• **RECORDS FOR THE TASK**
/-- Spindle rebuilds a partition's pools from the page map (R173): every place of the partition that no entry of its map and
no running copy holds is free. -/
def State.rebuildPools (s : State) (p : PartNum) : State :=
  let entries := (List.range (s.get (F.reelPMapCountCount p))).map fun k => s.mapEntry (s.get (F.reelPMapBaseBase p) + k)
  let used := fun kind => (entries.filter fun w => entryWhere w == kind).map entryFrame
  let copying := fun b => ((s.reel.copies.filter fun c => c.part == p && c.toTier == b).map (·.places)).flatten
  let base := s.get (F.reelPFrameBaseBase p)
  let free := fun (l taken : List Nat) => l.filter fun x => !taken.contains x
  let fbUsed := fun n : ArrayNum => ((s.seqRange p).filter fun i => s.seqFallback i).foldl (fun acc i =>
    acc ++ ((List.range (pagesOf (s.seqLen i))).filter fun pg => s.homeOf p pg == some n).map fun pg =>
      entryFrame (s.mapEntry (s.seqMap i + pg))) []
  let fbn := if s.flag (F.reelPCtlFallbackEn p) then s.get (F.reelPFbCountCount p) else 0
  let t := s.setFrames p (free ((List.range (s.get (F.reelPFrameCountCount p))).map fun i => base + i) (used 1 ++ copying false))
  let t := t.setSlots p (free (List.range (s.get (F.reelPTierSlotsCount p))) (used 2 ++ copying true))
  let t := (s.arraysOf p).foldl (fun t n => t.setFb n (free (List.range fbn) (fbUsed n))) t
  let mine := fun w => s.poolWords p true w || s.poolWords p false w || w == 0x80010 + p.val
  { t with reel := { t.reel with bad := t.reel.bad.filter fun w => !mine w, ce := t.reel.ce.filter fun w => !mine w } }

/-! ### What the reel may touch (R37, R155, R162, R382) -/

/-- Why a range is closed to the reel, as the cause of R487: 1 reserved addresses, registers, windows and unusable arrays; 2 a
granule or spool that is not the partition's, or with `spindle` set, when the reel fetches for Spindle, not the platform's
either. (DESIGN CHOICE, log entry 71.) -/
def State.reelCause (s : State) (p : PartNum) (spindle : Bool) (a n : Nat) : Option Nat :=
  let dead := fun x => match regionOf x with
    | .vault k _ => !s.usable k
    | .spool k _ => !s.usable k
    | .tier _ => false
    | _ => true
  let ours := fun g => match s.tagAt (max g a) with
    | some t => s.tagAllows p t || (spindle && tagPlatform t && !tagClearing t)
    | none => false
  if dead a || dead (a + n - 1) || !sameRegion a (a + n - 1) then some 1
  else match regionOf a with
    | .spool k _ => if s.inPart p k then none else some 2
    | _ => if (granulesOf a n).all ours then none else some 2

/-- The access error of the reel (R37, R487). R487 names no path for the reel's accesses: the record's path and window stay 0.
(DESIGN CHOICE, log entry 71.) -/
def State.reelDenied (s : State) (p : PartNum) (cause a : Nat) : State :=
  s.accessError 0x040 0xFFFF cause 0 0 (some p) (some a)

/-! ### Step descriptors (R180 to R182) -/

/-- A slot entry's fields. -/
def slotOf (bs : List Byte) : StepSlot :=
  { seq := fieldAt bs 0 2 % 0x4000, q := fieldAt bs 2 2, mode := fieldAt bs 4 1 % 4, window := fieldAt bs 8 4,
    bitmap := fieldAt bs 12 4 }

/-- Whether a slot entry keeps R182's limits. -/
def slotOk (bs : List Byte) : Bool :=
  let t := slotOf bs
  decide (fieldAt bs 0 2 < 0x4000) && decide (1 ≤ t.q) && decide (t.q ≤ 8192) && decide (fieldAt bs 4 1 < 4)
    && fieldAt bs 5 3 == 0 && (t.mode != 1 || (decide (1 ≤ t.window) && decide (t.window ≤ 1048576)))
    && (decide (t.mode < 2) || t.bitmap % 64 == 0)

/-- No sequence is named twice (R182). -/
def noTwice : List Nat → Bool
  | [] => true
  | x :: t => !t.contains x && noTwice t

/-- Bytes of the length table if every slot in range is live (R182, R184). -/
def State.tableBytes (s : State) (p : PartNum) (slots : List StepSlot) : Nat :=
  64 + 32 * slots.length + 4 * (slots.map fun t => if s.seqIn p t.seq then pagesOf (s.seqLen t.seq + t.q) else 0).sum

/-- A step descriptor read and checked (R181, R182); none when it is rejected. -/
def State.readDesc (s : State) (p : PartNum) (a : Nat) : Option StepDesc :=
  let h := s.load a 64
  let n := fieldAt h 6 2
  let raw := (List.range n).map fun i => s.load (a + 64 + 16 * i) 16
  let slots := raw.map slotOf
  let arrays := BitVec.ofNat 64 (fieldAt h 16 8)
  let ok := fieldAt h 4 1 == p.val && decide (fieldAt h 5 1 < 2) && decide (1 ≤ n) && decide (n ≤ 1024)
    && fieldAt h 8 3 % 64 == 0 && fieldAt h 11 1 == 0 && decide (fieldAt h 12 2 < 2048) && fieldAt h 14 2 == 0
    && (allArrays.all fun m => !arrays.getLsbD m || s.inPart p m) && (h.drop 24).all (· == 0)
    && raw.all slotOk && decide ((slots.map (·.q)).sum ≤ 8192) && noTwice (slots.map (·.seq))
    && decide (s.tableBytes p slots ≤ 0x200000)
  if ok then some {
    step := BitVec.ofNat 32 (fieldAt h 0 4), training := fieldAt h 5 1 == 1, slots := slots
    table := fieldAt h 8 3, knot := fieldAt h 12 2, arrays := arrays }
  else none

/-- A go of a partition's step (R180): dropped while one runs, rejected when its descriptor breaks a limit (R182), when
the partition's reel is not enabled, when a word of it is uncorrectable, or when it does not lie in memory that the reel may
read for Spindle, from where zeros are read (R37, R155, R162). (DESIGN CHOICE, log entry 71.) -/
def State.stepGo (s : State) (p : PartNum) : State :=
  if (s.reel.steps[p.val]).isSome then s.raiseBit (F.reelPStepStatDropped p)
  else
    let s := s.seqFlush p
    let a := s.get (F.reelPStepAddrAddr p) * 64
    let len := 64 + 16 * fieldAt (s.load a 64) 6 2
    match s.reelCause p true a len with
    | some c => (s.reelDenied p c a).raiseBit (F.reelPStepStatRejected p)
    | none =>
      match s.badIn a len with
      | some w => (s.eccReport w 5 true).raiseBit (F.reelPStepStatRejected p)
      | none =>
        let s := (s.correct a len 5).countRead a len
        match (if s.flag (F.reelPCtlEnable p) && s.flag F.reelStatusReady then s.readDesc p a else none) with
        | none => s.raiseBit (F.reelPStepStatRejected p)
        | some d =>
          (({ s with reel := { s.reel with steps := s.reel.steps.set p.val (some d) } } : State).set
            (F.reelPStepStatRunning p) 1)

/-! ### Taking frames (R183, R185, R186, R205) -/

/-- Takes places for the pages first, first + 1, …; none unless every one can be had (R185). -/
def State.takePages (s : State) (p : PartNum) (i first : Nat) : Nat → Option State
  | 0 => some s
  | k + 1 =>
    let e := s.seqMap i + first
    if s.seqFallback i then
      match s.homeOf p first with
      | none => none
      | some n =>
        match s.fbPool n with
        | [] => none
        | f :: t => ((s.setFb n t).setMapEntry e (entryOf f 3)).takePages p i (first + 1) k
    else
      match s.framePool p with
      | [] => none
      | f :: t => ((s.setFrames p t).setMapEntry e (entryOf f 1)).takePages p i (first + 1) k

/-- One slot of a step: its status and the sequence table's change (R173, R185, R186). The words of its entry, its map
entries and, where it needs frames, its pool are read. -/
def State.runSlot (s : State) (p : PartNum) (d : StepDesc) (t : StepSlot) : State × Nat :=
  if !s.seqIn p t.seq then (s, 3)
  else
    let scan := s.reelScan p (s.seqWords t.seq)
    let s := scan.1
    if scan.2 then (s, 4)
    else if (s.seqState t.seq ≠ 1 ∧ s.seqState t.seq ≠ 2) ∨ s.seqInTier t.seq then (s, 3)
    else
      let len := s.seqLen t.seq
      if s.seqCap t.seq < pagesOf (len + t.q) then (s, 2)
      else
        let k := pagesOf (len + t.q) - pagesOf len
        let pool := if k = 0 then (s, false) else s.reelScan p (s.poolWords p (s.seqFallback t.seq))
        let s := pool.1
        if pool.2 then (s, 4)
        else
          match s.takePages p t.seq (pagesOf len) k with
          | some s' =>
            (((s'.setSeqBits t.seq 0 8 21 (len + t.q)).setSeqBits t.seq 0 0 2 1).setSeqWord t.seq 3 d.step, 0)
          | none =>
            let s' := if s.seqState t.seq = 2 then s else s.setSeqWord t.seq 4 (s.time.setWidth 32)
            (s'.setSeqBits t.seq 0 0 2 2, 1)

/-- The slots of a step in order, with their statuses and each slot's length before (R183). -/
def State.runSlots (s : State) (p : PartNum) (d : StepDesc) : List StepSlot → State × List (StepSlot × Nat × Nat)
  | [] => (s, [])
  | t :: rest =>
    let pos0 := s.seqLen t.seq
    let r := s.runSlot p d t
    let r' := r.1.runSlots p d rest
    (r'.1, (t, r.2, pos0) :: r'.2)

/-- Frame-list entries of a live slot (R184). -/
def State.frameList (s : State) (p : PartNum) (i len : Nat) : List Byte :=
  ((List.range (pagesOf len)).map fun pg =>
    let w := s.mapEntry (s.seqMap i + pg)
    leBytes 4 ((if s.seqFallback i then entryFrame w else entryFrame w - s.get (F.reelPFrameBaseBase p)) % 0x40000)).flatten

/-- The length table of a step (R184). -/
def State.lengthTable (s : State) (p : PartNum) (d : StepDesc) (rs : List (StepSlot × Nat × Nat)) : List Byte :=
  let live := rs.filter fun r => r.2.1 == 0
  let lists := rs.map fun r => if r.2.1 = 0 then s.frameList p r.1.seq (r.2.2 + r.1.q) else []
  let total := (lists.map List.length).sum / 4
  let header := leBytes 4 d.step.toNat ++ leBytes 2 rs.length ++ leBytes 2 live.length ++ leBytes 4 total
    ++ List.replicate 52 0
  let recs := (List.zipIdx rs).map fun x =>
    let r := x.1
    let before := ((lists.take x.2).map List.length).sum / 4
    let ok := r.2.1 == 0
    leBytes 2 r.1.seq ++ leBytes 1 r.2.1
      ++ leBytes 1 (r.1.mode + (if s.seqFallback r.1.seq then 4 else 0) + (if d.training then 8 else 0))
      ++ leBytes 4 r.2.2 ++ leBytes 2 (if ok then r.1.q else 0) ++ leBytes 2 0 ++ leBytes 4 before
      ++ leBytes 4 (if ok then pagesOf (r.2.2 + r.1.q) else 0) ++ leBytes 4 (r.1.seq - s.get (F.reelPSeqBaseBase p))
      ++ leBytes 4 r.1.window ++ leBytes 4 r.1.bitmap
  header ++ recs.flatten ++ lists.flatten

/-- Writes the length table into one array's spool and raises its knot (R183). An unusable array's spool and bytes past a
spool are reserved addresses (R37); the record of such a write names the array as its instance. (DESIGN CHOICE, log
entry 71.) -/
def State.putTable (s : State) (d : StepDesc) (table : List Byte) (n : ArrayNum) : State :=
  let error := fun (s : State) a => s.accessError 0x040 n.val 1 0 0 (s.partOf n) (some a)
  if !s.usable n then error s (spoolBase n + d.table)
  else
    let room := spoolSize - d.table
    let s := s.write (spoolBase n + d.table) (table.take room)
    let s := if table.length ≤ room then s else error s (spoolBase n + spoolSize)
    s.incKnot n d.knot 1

* * *

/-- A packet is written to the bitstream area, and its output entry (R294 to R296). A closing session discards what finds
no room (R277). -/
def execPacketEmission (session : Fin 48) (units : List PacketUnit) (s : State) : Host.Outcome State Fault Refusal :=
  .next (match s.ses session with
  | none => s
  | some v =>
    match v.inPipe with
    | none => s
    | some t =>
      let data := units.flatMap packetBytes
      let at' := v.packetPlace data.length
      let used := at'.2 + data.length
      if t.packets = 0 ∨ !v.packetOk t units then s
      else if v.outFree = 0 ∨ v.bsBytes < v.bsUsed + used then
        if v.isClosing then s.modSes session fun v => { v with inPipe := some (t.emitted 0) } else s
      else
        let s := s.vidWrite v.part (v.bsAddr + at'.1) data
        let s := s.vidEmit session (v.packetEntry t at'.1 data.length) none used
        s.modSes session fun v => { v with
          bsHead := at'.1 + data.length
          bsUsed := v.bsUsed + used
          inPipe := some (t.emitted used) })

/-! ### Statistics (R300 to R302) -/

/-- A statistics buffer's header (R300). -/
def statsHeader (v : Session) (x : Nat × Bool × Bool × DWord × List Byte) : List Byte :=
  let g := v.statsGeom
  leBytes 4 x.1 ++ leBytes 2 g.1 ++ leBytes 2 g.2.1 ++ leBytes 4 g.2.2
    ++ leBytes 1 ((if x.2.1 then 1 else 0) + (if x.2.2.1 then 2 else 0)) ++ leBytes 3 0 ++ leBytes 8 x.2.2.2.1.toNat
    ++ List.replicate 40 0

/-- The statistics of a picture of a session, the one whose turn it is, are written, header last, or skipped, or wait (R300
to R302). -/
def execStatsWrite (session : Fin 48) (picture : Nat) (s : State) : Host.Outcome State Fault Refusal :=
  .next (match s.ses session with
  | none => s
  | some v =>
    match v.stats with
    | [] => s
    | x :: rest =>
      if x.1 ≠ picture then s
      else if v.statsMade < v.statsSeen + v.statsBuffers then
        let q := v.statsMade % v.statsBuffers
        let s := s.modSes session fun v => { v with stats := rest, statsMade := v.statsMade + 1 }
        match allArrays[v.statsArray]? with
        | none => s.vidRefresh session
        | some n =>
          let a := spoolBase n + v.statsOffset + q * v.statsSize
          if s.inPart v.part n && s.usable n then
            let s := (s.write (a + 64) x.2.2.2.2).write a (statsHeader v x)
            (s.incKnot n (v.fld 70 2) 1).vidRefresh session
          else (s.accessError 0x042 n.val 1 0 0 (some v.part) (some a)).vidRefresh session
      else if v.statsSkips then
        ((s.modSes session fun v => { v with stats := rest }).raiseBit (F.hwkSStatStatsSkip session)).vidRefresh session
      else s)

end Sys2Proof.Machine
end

• **ASSIGNMENT**
Only one stretch of the records above is wanted: the lines between the one holding "either. (DESIGN CHOICE, log entry 71.) -/" and the one holding "ours then none else some 2", inclusive, reproduced exactly.

• **EXPECTED OUTPUT**
either. (DESIGN CHOICE, log entry 71.) -/
def State.reelCause (s : State) (p : PartNum) (spindle : Bool) (a n : Nat) : Option Nat :=
  let dead := fun x => match regionOf x with
    | .vault k _ => !s.usable k
    | .spool k _ => !s.usable k
    | .tier _ => false
    | _ => true
  let ours := fun g => match s.tagAt (max g a) with
    | some t => s.tagAllows p t || (spindle && tagPlatform t && !tagClearing t)
    | none => false
  if dead a || dead (a + n - 1) || !sameRegion a (a + n - 1) then some 1
  else match regionOf a with
    | .spool k _ => if s.inPart p k then none else some 2
    | _ => if (granulesOf a n).all ours then none else some 2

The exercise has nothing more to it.